ПО СУТИ, до сих пор в России не сложились необходимые экономические и социальные основы для демократически устроенного общества. Хотя - в зачаточной стадии -есть политические признаки демократии: парламентские институты и свободная негосударственная пресса. Однако эти признаки пока невозможно считать полноценными. Парламент слаб и как представитель несформированных интересов зарождающегося гражданского общества, и как орган контроля над исполнительной властью. Свободная пресса, в свою очередь, может быть в любой момент ограничена.
Тем не менее с появлением этих признаков - то есть с момента первых относительно свободных выборов тогда еще в СССР в 1989 г. - можно вести формальный отсчет существованию демократии в России. Тогда же появляется еще один очень важный и абсолютно специфичный признак российской демократии - ее живое олицетворение - Борис Ельцин.
С тех пор в истории новой демократической России было три момента, которые - каждый по-своему - разделили ельцинскую эпоху на периоды "до" и "после".
Август-91 поставил точку в истории СССР, завершил эпоху Горбачева и привел Ельцина к вершине всенародного обожания и посту главы государства. Он и его соратники, "поборовшие" путчистов, стали как бы личными символами и персонифицированными гарантами будущих побед демократии в России.
Прошло два года, к концу которых стало ясно, что демократическое реформирование России, едва начавшись, уже пошло по нисходящей. Не сумев или не осмелившись заложить реальные основы радикальной экономической реформы, Борис Ельцин мучительно балансировал между тремя советскими монстрами - АПК, ТЭК и ВПК. Тем временем морально и физически устаревшая гигантская военная промышленность, в которой было занято 60% трудоспособного населения страны, требовала все больше и больше средств. Ситуация накалялась: разгосударствления экономики не происходило, росли дефицит бюджета, инфляция и недовольство избирателей. Борис Ельцин оказывается все глубже втянутым и погруженным в сложную игру корпоративных интересов аграриев, генералов и отраслевиков. Он все чаще ведет себя так же, как номенклатурные бонзы советских времен, на борьбе с которыми взошла его блестящая карьера. Президент все реже публично выступает и позволяет себе "исчезать", когда он особенно необходим.

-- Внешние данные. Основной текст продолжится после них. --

/-- What an RPEND that completes does depends on ACC by the left-aligned leftover only. -/
theorem execRpend_of_next {s t : State} (h : execRpend s = .next t) :
    ∃ (bs : List Beat) (st : Status) (v : Value), ∀ s' : State, s'.rpe = s.rpe → s'.pad = s.pad → s'.bits = s.bits →
      s'.fromBits = s.fromBits → s'.toBits = s.toBits →
      leftAligned s'.acc.toNat s.bits.toNat s.toBits.toNat = leftAligned s.acc.toNat s.bits.toNat s.toBits.toNat →
      execRpend s' = .next (s'.clearRepacker.answers bs st v) := by
  obtain ⟨hr, -⟩ | ⟨hr, hb, ⟨hp, h0, -⟩ | ⟨hp, h0, -⟩ | ⟨hp, h0, -⟩ | ⟨hp, h0, h1, -⟩⟩ := execRpend_next h
  · exact ⟨[], .eWidth, 0, fun s' er _ _ _ _ _ => by simp [execRpend, er, hr, raise_answers]⟩
  · refine ⟨[⟨.rpv, BitVec.ofNat 8 (leftAligned s.acc.toNat s.bits.toNat s.toBits.toNat)⟩], .ok, 1, ?_⟩
    intro s' er ep eb ef et el
    simp [execRpend, er, ep, eb, et, hr, hp, Nat.not_lt.mpr hb, h0, el, beats, ← respond_emit_answers]
  · refine ⟨[], .ok, 0, fun s' er ep eb ef et el => ?_⟩
    simp [execRpend, er, ep, eb, et, hr, hp, h0, respond_answers]
  · refine ⟨[], .ePadding, 0, fun s' er ep eb ef et el => ?_⟩
    rcases h0 with h0 | h0 <;>
      simp [execRpend, er, ep, eb, et, ef, hr, hp, Nat.not_lt.mpr hb, h0, el, raise_answers]
  · refine ⟨[], .ok, 0, fun s' er ep eb ef et el => ?_⟩
    simp [execRpend, er, ep, eb, et, ef, hr, hp, Nat.not_lt.mpr hb, Nat.not_le.mpr h0, el, h1, respond_answers]

/-- A repacker command reads and writes the repacker's registers only: what it does is the same in every state that
has the repacker's registers of `s`. -/
theorem exec_repacker_of_next {i : Instr} {s t : State} (hi : repackerCommand i = true) (h : exec i s = .next t) :
    ∃ (r : State) (bs : List Beat) (st : Status) (v : Value), ∀ b : State,
      exec i (b.withRepackerOf s) = .next ((b.withRepackerOf r).answers bs st v) := by
  cases i with
  | rpcfg f w p =>
    exact ⟨{ s with fromBits := f, toBits := w, pad := p, acc := 0, bits := 0, rpe := false }, [], .ok, 0,
      fun b => execRpcfg_eq ..⟩
  | rppush c =>
    obtain ⟨hr, -⟩ | ⟨hr, hw, -⟩ | ⟨hr, hw, ht, -⟩ := execRppush_next h
    · exact ⟨s, [], .eWidth, 0, fun b => execRppush_pending (s := b.withRepackerOf s) hr⟩
    · exact ⟨{ s with rpe := true }, [], .eWidth, 0, fun b => execRppush_wide (s := b.withRepackerOf s) hr hw⟩
    · exact ⟨{ s with acc := BitVec.ofNat 15 (s.pushed c), bits := BitVec.ofNat 4 (s.pushSlices c).2 },
        beats .rpv ((s.pushSlices c).1.map (BitVec.ofNat 8)), .ok, natValue (s.pushSlices c).1.length,
        fun b => execRppush_fits (s := b.withRepackerOf s) hr hw ht⟩
  | rpend =>
    obtain ⟨bs, st, v, hs⟩ := execRpend_of_next h
    exact ⟨s.clearRepacker, bs, st, v, fun b => hs (b.withRepackerOf s) rfl rfl rfl rfl rfl rfl⟩
  | _ => cases hi

/-! ## The commands that write CHK at most -/

/-- `exec_reader` for every state in which the command completes. -/
theorem exec_reader_of_next {i : Instr} (hi : i = .pmhrp ∨ i = .enchrp ∨ i = .decode) {s t : State}
    (h : exec i s = .next t) :
    ∃ (oc : Option Word30) (bs : List Beat) (st : Status) (v : Value), ∀ s' : State, s'.np = s.np → s'.low = s.low →
      s'.upp = s.upp → s'.len = s.len → s'.string = s.string →
      exec i s' = .next ({ s' with chk := oc.getD s'.chk }.answers bs st v) := by
  by_cases hl : s.len.toNat ≤ 91
  · exact exec_reader hi hl
  rcases hi with rfl | rfl | rfl
  · obtain ⟨hl', -⟩ | ⟨hl', -⟩ := execPmhrp_next h <;> omega
  · obtain ⟨hl', -⟩ | ⟨hl', -⟩ := execEnchrp_next h <;> omega
  · obtain ⟨hn, -⟩ | ⟨hn, hm, -⟩ | ⟨-, -, ⟨hl', -⟩ | ⟨hl', -⟩⟩ := execDecode_next h
    · exact ⟨none, [], .eCharset, 0, fun s' en _ _ _ _ => (if_pos (en.trans hn)).trans (raise_answers ..)⟩
    · refine ⟨none, [], .eMixedCase, 0, fun s' en el eu _ _ => ?_⟩
      have hm' : s'.mixedCase = true := by rw [State.mixedCase, el, eu]; exact hm
      exact (if_neg (by simp [en, hn])).trans ((if_pos hm').trans (raise_answers ..))
    · omega
    · omega

/-- A command that writes CHK at most does the same in every state that reads as `s`. -/
theorem exec_chk_of_next {i : Instr} {s t : State} (hi : chkCommand i = true) (h : exec i s = .next t) :
    ∃ (c : Word30) (bs : List Beat) (st : Status) (v : Value), ∀ s' : State, s'.ReadsAs s →
      exec i s' = .next ({ s' with chk := c }.answers bs st v) := by
  have reader : i = .pmhrp ∨ i = .enchrp ∨ i = .decode → ∃ (c : Word30) (bs : List Beat) (st : Status) (v : Value),
      ∀ s' : State, s'.ReadsAs s → exec i s' = .next ({ s' with chk := c }.answers bs st v) := fun hr => by
    obtain ⟨oc, bs, st, v, hs⟩ := exec_reader_of_next hr h
    exact ⟨oc.getD s.chk, bs, st, v, fun s' e => by rw [hs s' e.np e.low e.upp e.len e.string, e.chk]⟩
  have keeps : ∀ s' : State, s'.ReadsAs s → { s' with chk := s.chk } = s' := fun s' e => by rw [← e.chk]
  cases i with
  | pmhrp => exact reader (.inl rfl)
  | enchrp => exact reader (.inr (.inl rfl))
  | decode => exact reader (.inr (.inr rfl))
  | pminit => exact ⟨1, [], .ok, 0, fun s' _ => execPminit_eq s'⟩
  | pmstep x =>
    exact ⟨polystep s.chk (zext30 x), [], .ok, 0, fun s' e => (execPmstep_eq x s').trans (by rw [e.chk])⟩
  | pmrd => exact ⟨s.chk, [], .ok, word30Value s.chk, fun s' e => by rw [keeps s' e, ← e.chk]; exact execPmrd_eq s'⟩
  | pmvfy =>
    exact ⟨s.chk, [], .ok, if s.chk = 1 then 1 else 0, fun s' e => by rw [keeps s' e, ← e.chk]; exact execPmvfy_eq s'⟩
  | cxenc x => exact ⟨s.chk, [], .ok, _, fun s' e => by rw [keeps s' e]; exact execCxenc_eq x s'⟩
  | cxdec c =>
    cases hc : charDec (lower c) with
    | none => exact ⟨s.chk, [], .eCharset, 0, fun s' e => by rw [keeps s' e, exec, execCxdec_eq, hc]⟩
    | some x => exact ⟨s.chk, [], .ok, symValue x, fun s' e => by rw [keeps s' e, exec, execCxdec_eq, hc]⟩
  | encsym x => exact ⟨polystep s.chk (zext30 x), _, _, _, fun s' e => (execEncsym_eq x s').trans (by rw [e.chk])⟩
  | encfin =>
    exact ⟨polyfeed s.chk (List.replicate 6 0), _, _, _, fun s' e => (execEncfin_eq s').trans (by rw [e.chk])⟩
  | _ => cases hi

Следующий переломный момент, когда эта агрессивность власти выплескивается наружу, наступает в октябре 1993 г. Но сила харизмы Бориса Ельцина еще так велика, а желание народа верить в возможность демократических перспектив так сильно, что Президент получает его всемерную поддержку в борьбе с опальным парламентом. Несмотря на продемонстрированное властью легкомыслие, граничащее с преступным идиотизмом, беспомощность и полное отсутствие договороспособности, даже критически настроенная интеллигенция остается на его стороне. Тогда лишь немногие понимают, что в октябре 93-го военная верхушка, а с ней и остальная старорежимная элита взяли полномасштабный реванш "за все".
Сразу после ликвидации ВС РФ, чуть ли не 6 октября 1993 г., еще до похорон погибших в октябрьских событиях, на Совете безопасности рассматривается и тут же принимается новая военная доктрина России. Доктрина основана на понятии "зона стратегических интересов Российской Федерации". Такими зонами объявляются не только все бывшие республики СССР, но, по сути, и прежние союзники по Варшавскому Договору. Последним недвусмысленно дают понять, что Россия возражает против их присоединения к НАТО. После октября РФ начинает активно вести необъявленные войны за свои "стратегические интересы" на территориях республик СНГ. Министр иностранных дел Андрей Козырев произносит речи, которые еще за год до этого могли быть приписаны только Владимиру Жириновскому.
Чеченской войной - третьим переломом в короткой истории РФ - завершается "петля Ельцина". Всенародно избранный Президент вернулся туда, откуда вышел, покидая Политбюро ЦК КПСС в 1988 г., - в свою аппаратную стихию. Вряд ли можно со всей определенностью сказать, действительно ли Борис Ельцин порвал с номенклатурным кругом и у него просто недостало сил, способностей и последовательности провести демократические реформы, или же его оппозиция советскому режиму была лишь ловким маневром политика на пути к власти. В пользу версии о маневре говорит то, что все кризисные моменты президентства Ельцина до сих пор остаются покрыты туманом неизвестности. Суд над участниками августовского путча - суд не как судилище, а как поиск истины - безусловно, состоялся бы в случае, если г-н Ельцин был бы в нем заинтересован. Загадочные и бессмысленные события октября-93, приведшие к человеческим жертвам, пока остаются необъяснимыми. Это неизбежно наводит на мысль о том, что мера и характер участия в них Бориса Ельцина, наверное, совсем не таковы, какими он хотел бы их представить.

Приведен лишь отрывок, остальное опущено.